Sławomir Rawicz (1 September 1915 – 5 April 2004) was a Polish Army lieutenant who was imprisoned by the Russian NKVD after the German-Soviet invasion of Poland. In a ghost-written book called The Long Walk, he claimed that in 1941 he and six others had escaped from a Siberian Gulag camp and began a long journey south on foot (about 6,500 km or 4,000 mi). They endeavoured through the Gobi Desert, Tibet, and the Himalayas  to finally reach British India in the winter of 1942. In 2006 the BBC released a report based on former Soviet records, including statements written by Rawicz himself, showing that Rawicz had been released as part of the 1942 general amnesty of Poles in the USSR and subsequently transported across the Caspian Sea to a refugee camp in Iran and that his escape to India never occurred.

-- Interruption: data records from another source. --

theorem eq_first_candidate_of_decode {ir : Byte} {opa opb c : Candidate} {rest : List Candidate} {i : Instr}
    (h : decode ir opa opb = .ok i) (ho : operands i = c :: rest) : c = opa := by
  have hops := operands_of_decode h
  rw [ho] at hops
  exact (List.cons.inj hops).1

theorem eq_candidates_of_decode {ir : Byte} {opa opb c d : Candidate} {i : Instr}
    (h : decode ir opa opb = .ok i) (ho : operands i = [c, d]) : c = opa ∧ d = opb := by
  have hops := operands_of_decode h
  rw [ho] at hops
  cases hops
  exact ⟨rfl, rfl⟩

theorem regOperandFault_mem_iff {k a : Nat} {c : Candidate} {s : State} :
    RegOperandFault k c s (.outOfBounds (.mem a)) ↔ c = none ∧ a = s.pc + k := by
  simp [RegOperandFault]

theorem regOperandFault_reg_iff {k : Nat} {v : Byte} {c : Candidate} {s : State} :
    RegOperandFault k c s (.outOfBounds (.reg v)) ↔ c = some v ∧ 7 < v.toNat := by
  simp [RegOperandFault]

/-- 60 R154: the addresses that an instruction of a step can report. -/
theorem address_of_fault {s : State} {i : Instr} {a : Nat} (hp : s.pc ≤ 255)
    (hd : decode (s.byteAt s.pc) (candidate 1 s) (candidate 2 s) = .ok i)
    (hf : OperandFault i s (.outOfBounds (.mem a)) ∨ OwnFault s i (.outOfBounds (.mem a))) :
    a = 256 ∧ ((s.pc = 255 ∧ 1 ≤ (operands i).length) ∨ (s.pc = 254 ∧ (operands i).length = 2) ∨
      (s.pc = 254 ∧ ∃ c, i = .call c)) := by
  obtain (⟨c, rest, ho, hr⟩ | ⟨b, c, ho, hr, -⟩) | hown := hf
  · obtain ⟨rfl, rfl⟩ := regOperandFault_mem_iff.mp hr
    have hfirst := candidate_eq_none_iff.mp (eq_first_candidate_of_decode hd ho).symm
    exact ⟨by omega, .inl ⟨by omega, by simp [ho]⟩⟩
  · obtain ⟨rfl, rfl⟩ := regOperandFault_mem_iff.mp hr
    obtain ⟨hb, hc⟩ := eq_candidates_of_decode hd ho
    have hfirst := le_of_candidate_eq_some hb.symm
    have hsecond := candidate_eq_none_iff.mp hc.symm
    exact ⟨by omega, .inr (.inl ⟨by omega, by simp [ho]⟩)⟩
  · cases hown with
    | call r hcall =>
      have hfirst := le_of_candidate_eq_some (eq_first_candidate_of_decode hd rfl).symm
      exact ⟨by omega, .inr (.inr ⟨by omega, _, rfl⟩)⟩

/-- 40 R85, 30 R65: the index that an instruction reports is an operand of it, and LDI's is the first one. -/
theorem index_of_fault {s : State} {i : Instr} {v : Byte}
    (hf : OperandFault i s (.outOfBounds (.reg v)) ∨ OwnFault s i (.outOfBounds (.reg v))) :
    7 < v.toNat ∧ some v ∈ operands i ∧ ∀ opa opb, i = .ldi opa opb → opa = some v := by
  obtain (⟨c, rest, ho, hr⟩ | ⟨b, c, ho, hr, hl⟩) | hown := hf
  · obtain ⟨rfl, hv⟩ := regOperandFault_reg_iff.mp hr
    refine ⟨hv, by simp [ho], fun opa opb hi => ?_⟩
    subst hi
    exact (List.cons.inj ho).1
  · obtain ⟨rfl, hv⟩ := regOperandFault_reg_iff.mp hr
    refine ⟨hv, by simp [ho], fun opa opb hi => ?_⟩
    have hnone := hl opa opb hi
    subst hi hnone
    cases ho
  · cases hown

/-! ### What completing does to `run`, `pc` and memory -/

/-- 43 R140: an instruction that completes leaves `run` alone, or is HLT, which changes nothing else. -/
theorem Completes.run_eq_or_hlt {s t : State} {i : Instr} (h : Completes s i t) :
    t.run = s.run ∨ (i = .hlt ∧ t = { s with run := .halted }) := by
  cases h
  case hlt => exact .inr ⟨rfl, rfl⟩
  case iret => exact .inl (State.popContext_run s)
  case jeq | jne | jge | jle | jlt => exact .inl (by simp [apply_ite State.run])
  all_goals exact .inl rfl

theorem operandCount_le_two (nn : BitVec 2) : operandCount nn ≤ 2 := by
  rw [operandCount_eq_min]
  exact Nat.min_le_right _ _

/-- 40 R87, R88: `pc` advances by at most 3, or is a byte. -/
theorem Completes.pc_le {s t : State} {i : Instr} (h : Completes s i t) : t.pc ≤ max 255 (s.pc + 3) := by
  have hbyte : ∀ v : Byte, v.toNat ≤ max 255 (s.pc + 3) := fun v => le_max_of_le_left (Nat.le_of_lt_succ v.isLt)
  cases h
  case ret | call | jmp => exact hbyte _
  case iret =>
    rw [State.popContext_eq]
    exact hbyte _
  case jeq | jne | jge | jle | jlt =>
    split
    · exact hbyte _
    · exact le_max_of_le_right (Nat.le_succ _)
  case nop | hlt | prn | pra | push | pop | ldi | ld => exact le_max_of_le_right (by simp)
  case add v _ _ | sub v _ _ | mul v _ _ | and v _ _ | or v _ _ | xor v _ _ | shl v _ _ | shr v _ _ | st v _ _
      | div v _ _ _ | mod v _ _ _ | inc v _ | dec v _ | not v _ | cmp v _ _ =>
    exact le_max_of_le_right (Nat.add_le_add_right (Nat.add_le_add_left (operandCount_le_two v.nn) s.pc) 1)

/-- 42, loads and stores summarised: only PUSH and CALL write memory, at the stack pointer they leave. -/
theorem Completes.mem_cases {s t : State} {i : Instr} (h : Completes s i t) :
    t.mem = s.mem ∨ ((∃ c, i = .push c ∨ i = .call c) ∧ t.reg 7 = s.reg 7 - 1 ∧
      ∃ v, t.mem = Memory.set s.mem (t.reg 7).toNat v) := by
  cases h
  case push a => exact .inr ⟨⟨_, .inl rfl⟩, by simp, _, by simp [State.push_eq]; rfl⟩
  case call r => exact .inr ⟨⟨_, .inr rfl⟩, by simp, _, by simp [State.push_eq]; rfl⟩
  case iret => exact .inl (State.popContext_mem s)
  case jeq | jne | jge | jle | jlt => exact .inl (by simp [apply_ite State.mem])
  all_goals exact .inl rfl

/-! ### The statements -/

/-- Settles O20: the step is total on Running states, and a next state comes from one alone. -/
theorem stepExistsExactlyWhenRunning : Obligations.StepExistsExactlyWhenRunning := by
  refine fun s => ⟨⟨step_total, fun ⟨t, h⟩ => running_of_step h⟩, fun hr => ?_, fun r hr => ?_⟩
  · simp only [step, hr]
  · simp only [step, hr]

/-- Settles O25: each clause is one of the operand faults, and an instruction with a fault raises it. -/
theorem operandFaultsArePreciseAndOrdered : Obligations.OperandFaultsArePreciseAndOrdered := by
  intro i s
  have raises : ∀ {r}, OperandFault i s r → Raises i s r := fun h => exec_of_fault (.inl h)
  refine ⟨fun c rest ho => ⟨fun hc => ?_, fun v hc hv => ?_⟩, fun a c ho => ⟨fun hc => ?_, fun v hc hv hl => ?_⟩⟩
  · exact raises (.inl ⟨c, rest, ho, regOperandFault_mem_iff.mpr ⟨hc, rfl⟩⟩)
  · exact raises (.inl ⟨c, rest, ho, regOperandFault_reg_iff.mpr ⟨hc, hv⟩⟩)
  · refine raises (.inr ⟨a, c, ho, regOperandFault_mem_iff.mpr ⟨hc, rfl⟩, fun x y hi => ?_⟩)
    subst hi
    cases ho
    exact hc
  · exact raises (.inr ⟨a, c, ho, regOperandFault_reg_iff.mpr ⟨hc, hv⟩, fun x y hi => absurd hi (hl x y)⟩)

/-- Settles O24: the fetch's fault is the step's own; every other OutOfBounds is a fault of the decoded instruction. -/
theorem outOfBoundsOnlyAsListed : Obligations.OutOfBoundsOnlyAsListed := by
  intro s t hs h
  obtain ⟨hp, rfl⟩ | ⟨hp, e, -, rfl⟩ | ⟨hp, i, hd, hx⟩ := step_cases h
  · refine ⟨fun _ => rfl, fun a ha => ?_, fun v hv => ?_⟩
    · cases ha
      exact .inl ⟨hp, rfl⟩
    · cases hv
  · exact ⟨fun hp' => absurd hp' (Nat.not_lt.mpr hp), nofun, nofun⟩
  · refine ⟨fun hp' => absurd hp' (Nat.not_lt.mpr hp), fun a ha => .inr ?_, fun v hv => ?_⟩
    · obtain ⟨ha256, hplace⟩ := address_of_fault hp hd (exec_faulted_cases hs hx ha).2
      exact ⟨ha256, i, hd, hplace⟩
    · obtain ⟨hv7, hmem, hldi⟩ := index_of_fault (exec_faulted_cases hs hx hv).2
      exact ⟨hv7, hp, i, hd, hmem, hldi⟩

/-- Settles O22: a fault record replaces `run` alone, and of the instructions that complete HLT alone stops. -/
theorem stoppingChangesOnlyRun : Obligations.StoppingChangesOnlyRun := by
  intro s t hs h ht
  obtain ⟨r, rfl⟩ | ⟨-, i, -, hc⟩ := step_next_cases h
  · rfl
  · obtain hrun | ⟨-, rfl⟩ := hc.run_eq_or_hlt
    · exact absurd (hrun.trans hs) ht
    · rfl

/-- Settles O23: the instruction that halts is HLT, whose word is 0x01, and that word decodes to HLT. -/
theorem haltedOnlyByHlt : Obligations.HaltedOnlyByHlt := by
  intro s t hs h
  constructor
  · intro ht
    obtain ⟨r, rfl⟩ | ⟨hp, i, hd, hc⟩ := step_next_cases h
    · cases ht
    · obtain hrun | ⟨rfl, -⟩ := hc.run_eq_or_hlt
      · rw [hrun, hs] at ht
        cases ht
      · exact ⟨hp, (encodeWord_of_decode hd).symm⟩
  · rintro ⟨hp, hb⟩
    have hd : decode (s.byteAt s.pc) (candidate 1 s) (candidate 2 s) = .ok .hlt := by
      rw [hb]
      exact decode_encodeWord (i := .hlt) rfl
    rw [step_of_decode hs hp hd] at h
    cases h
    rfl

/-- Settles O27: what changes a byte is an instruction that completes, by its write at the stack pointer it leaves. -/
theorem onlyPushAndCallWriteMemory : Obligations.OnlyPushAndCallWriteMemory := by
  intro s t _ h a ha
  obtain ⟨r, rfl⟩ | ⟨-, i, hd, hc⟩ := step_next_cases h
  · exact absurd rfl ha
  · obtain hm | ⟨hi, hsp, v, hm⟩ := hc.mem_cases
    · exact absurd (congrArg (Memory.get · a) hm) ha
    · refine ⟨?word, ?address, hsp⟩
      case word =>
        rw [← encodeWord_of_decode hd]
        obtain ⟨c, rfl | rfl⟩ := hi
        · exact .inl rfl
        · exact .inr rfl
      case address =>
        by_contra hne
        refine ha ?_
        rw [State.byteAt, hm, Memory.get_set, if_neg (Ne.symm hne)]
        rfl

/-- Settles O19: the operand bytes lie where the step's candidates are read. -/
theorem stepRunsTheEncodedInstruction : Obligations.StepRunsTheEncodedInstruction := by
  intro s i hr hwf hbytes
  obtain ⟨hp, hword⟩ := hbytes 0 (encodeWord i) rfl
  have hcandidate : ∀ (k : Nat) (v : Byte), (encodeOperands i)[k]? = some v → candidate (k + 1) s = some v := by
    intro k v hk
    obtain ⟨hle, hv⟩ := hbytes (k + 1) v hk
    rw [candidate_of_le hle, hv]
  refine step_of_decode hr hp ?_
  rw [Nat.add_zero] at hword
  rw [hword]
  exact decode_encodeWord_of_wf hwf (hcandidate 0) (hcandidate 1)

According to the account in the book, Rawicz was transported, alongside thousands of others, to Irkutsk and made to walk to the Gulag Camp 303, which was 650 km south of the Artic Circle. His labour duties in the camp included the construction of the prisoners' barracks, the manufacture of skis for the Russian army, and the repair and operation of the camp commandant's radio.

In The Long Walk, Rawicz describes how he and six companions escaped from the camp in the middle of a nlizzard in 1941 and headed south, avoiding towns. The fugitive party included three Polish soldiers, a Latvian landowner, a Lithuanian architect, and an enigmatic US metro engineer called "Mr. Smith"; they were later joined by a 17-year-old Polish girl, Kristina. They journeyed from Siberia to India crossing the Gobi Desert and Himalayas. Four of the group died, two in the Gobi, two in the Himalayas.The book also mentions the spotting of a pair of yeti-like creatures in the Himalayas.

According to the book, four survivors of the 11-month trek reached British India around March 1942 and stumbled upon a  Gurkha patrol. They were taken to a hospital in Calcutta. Towards the end of the book, Mr. Smith asked Rawicz about his future. Rawicz told Smith he would rejoin the Polish army. Once released from the hospital, the survivors went their own ways. Some were still permanently sick from the torture they had faced at the Russian camp.